The discovery of a bug that roamed with the dinosaurs has shown that insects were equipped with chemical weapons much earlier than thought.
When scientists at Oregon State University examined a preserved beetle specimen sent in from Burma about a year ago, they were surprised to see a chemical oozing from its side abdomen.
Turns out, the beetle was in the midst of fighting off an aggressor when a sticky wad of sap fell on it right as the beetle fired acid at the attacker—providing researchers with a frozen glimpse of a 100 million-year-old battle for survival.
"The chance of these circumstances all coming together at the exact right second was pretty slim," said researcher George Poinar, Jr. "It’s quite remarkable."
What's even more remarkable, he says, is that this finding pushes back the known existence of this type of beetle by about 60 million years, making it the earliest fossil record of chemical weaponry in animals.

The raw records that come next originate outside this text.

-- ==== Sys2Proof/Machine/Lanes.lean ====
section
/-!
DEFINITION. Lanes (LNS) and framing (FRM): octet roles, training, electrical idle, check engines, flows and their
plausibility, sending frames on lanes and ports (chapter 3, R33, R39, R46 to R48, R330, R331, R464).
-/

namespace Sys2Proof.Machine

/-! ### Lanes -/

/-- State codes of `LNS_LANE_STATUS.STATE` (Table 3.10). -/
def lDISABLED : Nat := 0
def lTRAIN : Nat := 1
def lACTIVE : Nat := 2
def lIDLE : Nat := 3
def lENTERING : Nat := 4
def lEXITING : Nat := 5
def lFAULT : Nat := 6

def State.lane (s : State) (n : Nat) : LaneSt := sget LaneSt.blank s.lns.lanes n

/-- The one STATE of a lane: its entry or exit while one runs, IDLE while either direction is idle, otherwise the
receiver's (DEDUCED, log entry 10). -/
def laneCode (l : LaneSt) : Nat :=
  if l.tx = lENTERING || l.tx = lEXITING then l.tx
  else if l.tx = lIDLE || l.rx = lIDLE then lIDLE else l.rx

/-- `s` with lane `n` as given, and its STATE field following. -/
def State.setLane (s : State) (n : Nat) (l : LaneSt) : State :=
  State.wf { s with lns := { s.lns with lanes := sset LaneSt.blank s.lns.lanes n l } } (LNS_LANE_STATUS_STATE n) (laneCode l)

/-- A direction that is IDLE or DISABLED. -/
def dirQuiet (c : Nat) : Bool := c = lIDLE || c = lDISABLED

/-- Both directions of the lane are idle or disabled. -/
def laneQuiet (s : State) (n : Nat) : Bool := dirQuiet (s.lane n).tx && dirQuiet (s.lane n).rx

def octetLanes (k : Nat) : List Nat := rangeFrom (8 * k) 8
def octetRole (s : State) (k : Nat) : Nat := s.rf (LNS_OCTET_ROLE_ROLE k)
def octetEnabled (s : State) (k : Nat) : Bool := bit (s.rf LNS_BASIC_OCTET_EN) k

/-! Octet roles (Table 3.1). -/
def roOFF : Nat := 0
def roINGRESS : Nat := 1
def roGRATICULE : Nat := 2
def roOUTPUT : Nat := 3
def roTWIN : Nat := 4

/-- Is role `r` permitted on octet `k` (Table 3.1)? -/
def rolePermitted (k r : Nat) : Bool :=
  r = roOFF || ((r = roINGRESS || r = roGRATICULE) && decide (k ≤ 9)) || ((r = roOUTPUT || r = roTWIN) && decide (10 ≤ k))

/-! ### Check engines (R77 to R80) -/

/-- The shadow of lane `n`'s engine. -/
def ckShadow (s : State) (n : Nat) : CkUse :=
  { en := s.rf (FRM_CK_CFG_EN n) = 1, width := s.rf (FRM_CK_CFG_WIDTH n)
    poly := s.reg64 (FRM_CK_POLY_LO n) (FRM_CK_POLY_HI n), init := s.reg64 (FRM_CK_INIT_LO n) (FRM_CK_INIT_HI n)
    refin := s.rf (FRM_CK_CFG_REFIN n) = 1, refout := s.rf (FRM_CK_CFG_REFOUT n) = 1
    xorout := s.reg64 (FRM_CK_XOR_LO n) (FRM_CK_XOR_HI n) }

/-- The shadow holds a width of 8 to 64, an odd polynomial and no value bit at or above W (R78). -/
def ckShadowOk (c : CkUse) : Bool :=
  decide (8 ≤ c.width) && decide (c.width ≤ 64) && decide (c.poly % 2 = 1) && decide (c.poly < 2 ^ c.width)
    && decide (c.init < 2 ^ c.width) && decide (c.xorout < 2 ^ c.width)

def ckInUse (s : State) (n : Nat) : CkUse := sget CkUse.blank s.frm.ckUse n

/-- Commit of R78: the shadow becomes the configuration in use. -/
def ckCommit (n : Nat) (s : State) : State :=
  let c := ckShadow s n
  let s := { s with frm := { s.frm with ckUse := sset CkUse.blank s.frm.ckUse n c } }
  (s.wf (FRM_CK_STATUS_IN_USE_EN n) (b2n c.en)).wf (FRM_CK_STATUS_IN_USE_WIDTH n) c.width

/-- A direction is about to leave IDLE or DISABLED: the commit point of R78 if both were quiet. -/
def ckCommitIfQuiet (n : Nat) (s : State) : State := if laneQuiet s n then ckCommit n s else s

def CkUse.cfg (c : CkUse) : CrcCfg := ⟨c.width, c.poly, c.init, c.refin, c.refout, c.xorout⟩

/-- The check value that lane `n` appends or expects; 0 with its engine off. -/
def laneCheck (s : State) (n : Nat) (f : Frame) : Nat :=
  let c := ckInUse s n
  if c.en then crc c.cfg f.payload else 0

/-- The parameters of CK_PRESET codes 0 to 3 (R80). -/
def ckPreset (code : Nat) : CrcCfg :=
  match code with
  | 0 => crc32C
  | 1 => crc32ISO
  | 2 => crc64XZ
  | _ => crc16IBM3740

/-- Load the preset into lane `n`'s shadow, EN left as the host set it (R80). -/
def ckLoadPreset (n : Nat) (s : State) : State :=
  let c := ckPreset (s.rf FRM_BASIC_CK_PRESET)
  let s := ((s.wf (FRM_CK_CFG_REFIN n) (b2n c.refin)).wf (FRM_CK_CFG_REFOUT n) (b2n c.refout)).wf (FRM_CK_CFG_WIDTH n) c.width
  let s := s.setReg64 (FRM_CK_POLY_LO n) (FRM_CK_POLY_HI n) c.poly
  let s := s.setReg64 (FRM_CK_INIT_LO n) (FRM_CK_INIT_HI n) c.init
  let s := s.setReg64 (FRM_CK_XOR_LO n) (FRM_CK_XOR_HI n) c.xorout
  s.wf (FRM_CK_STATUS_PENDING n) 0

/-! ### Sending (R46, R68, R76, R77, R429) -/

/-- Does the part drive its privileged outputs? With TWIN_EN clear always; with it set only while TWIN_ACT is high
(R429). -/
def drivesPrivileged (s : State) : Bool := s.rf HLT_BASIC_TWIN_EN = 0 || s.rf HLT_STATUS_ACT = 1

/-- The next sequence number of a transmit flow on path `p` (an octet, or 16 + a port): `class` 1 for control (R46). -/
def nextSeq (p cls : Nat) (s : State) : Nat × State :=
  let k := 2 * p + cls
  let n := sget 0 s.frm.txSeq k
  (n, { s with frm := { s.frm with txSeq := sset 0 s.frm.txSeq k ((n + 1) % 65536) } })

def frameClass (f : Frame) : Nat := if f.kind = kCTRL then 1 else 0

/-- Put a frame on lane `n` with its check value. -/
def putOnLane (n : Nat) (f : Frame) (s : State) : State :=
  let f := { f with protoGen := ((s.lane n).gen).getD f.protoGen }
  ((s.inc (FRM_CNT_TX_FRAMES n) 1).emit
    (.laneFrame n (s.rf (LNS_LANE_CTRL_LOOPBACK n) = 1) f (laneCheck s n f)))

/-- The lanes among `ls` on which a frame may be placed: transmit side ACTIVE, a generation in use. -/
def sendableLanes (s : State) (ls : List Nat) : List Nat := ls.filter (fun n => (s.lane n).tx = lACTIVE)

/-- Send a frame on one of the lanes `ls`: on the lowest-numbered sendable one, or kept until one is (R68, R76). -/
def sendLanes (ls : List Nat) (f : Frame) (s : State) : State :=
  match sendableLanes s ls with
  | n :: _ => putOnLane n f s
  | [] => { s with frm := { s.frm with waitQ := s.frm.waitQ ++ [(ls, f)] } }

/-- Send the frames that wait for lane `n`, now that it can carry them. -/
def flushWaiting (n : Nat) (s : State) : State :=
  let mine := s.frm.waitQ.filter (fun x => x.1.contains n)
  let rest := s.frm.waitQ.filter (fun x => !(x.1.contains n))
  foldS (fun x t => putOnLane n x.2 t) mine { s with frm := { s.frm with waitQ := rest } }

/-! ### Training, generations and electrical idle -/

/-- The chip identity of this part (R133). -/
def ownChip (s : State) : Nat := s.reg GRT_CHIP

/-- The generation of R464 from two offers: the lower of offers equal or one apart. -/
def agreedGen (own far : Nat) : Option Nat :=
  if far ≤ own + 1 && own ≤ far + 1 then some (min own far) else none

In their findings, published in the August issue of the Journal of Chemical Ecology, the researchers concluded that the insect was most likely a member of an extinct soldier beetle species which was an ancestor to the modern soldier beetles, which pack similar kinds of ammunition.
Soldier beetles are omnivores and munch on other tiny bugs as well as plant pollen, which often left them exposed.
"A beetle who is feasting on a flower is going to be wide open to predators. So it must have something to help it survive better," Poinar said. "That this type of defense has been preserved through 100 million years of evolution is evidence that it works pretty well."